By now most people have realised that we are not talking of venerable ships but something most of us had never heard of a couple of years ago.
This idea has now become fundamental to the fate of our politics, economics and society for this decade.
The corporate media are softening us up with the idea that the second round of Quantitative Easing (QE2) is imminent.
Indeed, when the US Federal Reserve meets next week, they are expected to launch QE2. We can think of it as money printing (though technically it involves a lot more than that).
The numbers being talked about at $500 billion (on the low side) to $1 trillion.
We need to re-read those numbers again.
Question: Since when is half a trillion a ‘low figure’…… ?
Answer: when the financial world has gone crazy, where black is white and profit = loss
The world’s most powerful finance talking heads – Bernanke, Trichet (and to let us feel the UK is still very important, let’s add hapless Mervyn King) – are out of their depth.
Only this spring were they chirping that we needed to exit from QE1.
So why are they saying we need QE2 then?
Answer: because all those billions and trillions have not worked in getting the engine to power forward.
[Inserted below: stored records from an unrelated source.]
-- ==== Sys2Proof/Machine/Interrupts.lean ====
section
/-! DEFINITION. WAIT, MON, IDENT and the access to other levels' registers of spec/46_system.md, R268 to
R274. -/

namespace Sys2Proof.Machine

/-- WAIT (R268): give up the level, or stop when the interrupt system is off. -/
def execWait (s : State) : Result :=
  privileged s fun s =>
    .next (if s.ioni then s.giveUp else { s with runMode := .stop }).next

/-- MON (R269), not privileged: the monitor-call cause, the call number to T of level 14. -/
def execMon (n : BitVec 8) (s : State) : Result :=
  .next ((s.raiseCause .monitorCall).setReg 14 .t (sext8 n)).next

/-- The oldest entry of a level in the ident chain, and the chain without it (R270). -/
def takeIdent (level : Level) : List IdentEntry → Option (IdentEntry × List IdentEntry)
  | [] => none
  | e :: rest =>
    if e.level = level then some (e, rest)
    else (takeIdent level rest).map fun r => (r.1, e :: r.2)

/-- IDENT for a level (R270): the code of the oldest entry to A, or the IOX error. -/
def identLevel (level : Level) (s : State) : Result :=
  privileged s fun s =>
    match takeIdent level s.identChain with
    | some (e, rest) => .next ({ s with identChain := rest }.setCur .a e.code).next
    | none => .next (s.raiseCause .ioxError).next

/-- IDENT PL10 (R270). -/
def execIdentPL10 (s : State) : Result := identLevel 10 s

/-- IDENT PL11 (R270). -/
def execIdentPL11 (s : State) : Result := identLevel 11 s

/-- IDENT PL12 (R270). -/
def execIdentPL12 (s : State) : Result := identLevel 12 s

/-- IDENT PL13 (R270). -/
def execIdentPL13 (s : State) : Result := identLevel 13 s

/-- IRR (R271): field 0 is STS as that level reads it. -/
def execIrr (level : Level) (reg : RegField) (s : State) : Result :=
  privileged s fun s =>
    .next
      (s.setCur .a
        (match reg with
          | none => s.sts level
          | some r => s.reg level r)).next

/-- IRW (R272): field 0 is FLAGS of the level; the current level's own P is not written. -/
def execIrw (level : Level) (reg : RegField) (s : State) : Result :=
  privileged s fun s =>
    .next
      (match reg with
        | none => s.setFlags level ((s.cur .a).extractLsb' 0 8)
        | some r => if r = Reg.p ∧ level = s.pil then s else s.setReg level r (s.cur .a)).next

/-- The registers of a block loaded in the order P, X, T, A, D, L, STS, B; P is left alone for the
current level (R273). -/
def State.loadBlock (s : State) (level : Level) : List Word → State
  | [p, x, t, a, d, l, sts, b] =>
    let s := if level = s.pil then s else s.setReg level .p p
    let s := ((s.setReg level .x x).setReg level .t t).setReg level .a a
    let s := ((s.setReg level .d d).setReg level .l l).setFlags level (sts.extractLsb' 0 8)
    s.setReg level .b b
  | _ => s

/-- LRB (R273): all eight reads before any write. -/
def execLrb (level : Level) (s : State) : Result :=
  privileged s fun s =>
    (s.memReadList true s.blockAddresses).andThen fun vs s => .next (s.loadBlock level vs).next

/-- The values SRB stores, in the order P, X, T, A, D, L, STS, B; for the current level P is the address
after the SRB (R274). -/
def State.blockValues (s : State) (level : Level) : List Word :=
  [if level = s.pil then s.cur .p + 1 else s.reg level .p, s.reg level .x, s.reg level .t,
    s.reg level .a, s.reg level .d, s.reg level .l, s.sts level, s.reg level .b]

/-- SRB (R274): the earlier writes stay if a later one faults. -/
def execSrb (level : Level) (s : State) : Result :=
  privileged s fun s =>
    (s.memWriteList true (s.blockAddresses.zip (s.blockValues level))).andThen fun _ s =>
      .next s.next

end Sys2Proof.Machine
end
All it did was prevent the engine stalling.
What it also did was put those billions upon billions in the hands of the guilty bankers who should have lost their shirts (and yachts, penthouses and pensions) are now making us lose our shirts.
Money has to go somewhere for bankers & traders to make money.
Which is why when we hear that ‘things are bad’, the stock markets are roaring.
Since the low of 666 (yes the US S&P 500 touched this infamous number of the devil…. you couldn’t make this up) in March 2009 and the G20 summit in London, the US stock market has leaped to close to 1200.
Of course bankers & traders are paying themselves bonuses – they have made stupendous amounts of money on equities (and bonds).
What they did not do, and have no intention of doing, is to lend to small businesses who actually employ more people that large businesses (who can much more easily relocate abroad for cheap labour anyway).
So, as they say in America, it’s heaven on Wall Street but hell on Main Street.
Now, if QE1 didn’t kick start the economy enough to get people back to work, why should QE2 work?
Very few people are asking this question.
Because they know it will not work either. At least in its official purpose.
What it is really meant to do is to help devalue the US dollar (so that it can export its way out of trouble) and more importantly it will lead to inflation.
When you have inflation, the value of debt you owe goes down in real terms.
The US has unimaginable amounts of debt (they owe the Chinese and Japanese $2 trillion alone) so you see why they want to do this.
And so, you will have QE3 perhaps this time in 2011 and QE4 maybe in 2012.
The Japanese have been doing this on and off for the last decade so this is not totally unprecedented though it is on a global scale.
The catch is that the bankers and traders are insisting that government debt be slashed in Europe to pay for the rise in private debt held by the same bankers and traders.
The ideological and intellectual problem is that we are all going to have learn about the new economy of Quantitative Easing.
It’s like playing football on pitch which keeps shifting and changing and the goal posts move too . It is no longer predictable so we won’t know whether Mervyn King’s curling Beckamesque freekick flies into the top corner, or ends up in the stands.
The ultimate solution is of course to apply shock therapy on the financial markets (just as they did to Latin America in the 80s, Russia in the 90s and Asia in the late 90s). And invest in the real economy and save state funding and therefore jobs and our social and economic infrastructure.
Instead of $10 trillion worth of daily currency trading by 2020, we should impose capital controls which we had up to the 1980s.
But the meek, mild and mutilated political class have no such ambition.
Which means radical political movements have to accept that this upside-down economic scenario of QE3 and 4 and fiscal slaughter is the order of the day and we have to really understand all its implications (including the shift of power to China etc).
We cannot just call for a return to 2005 public spending levels and add a couple of cycle lanes to make us look green.
It has to be a lot more fundamental, robust and visionary that that.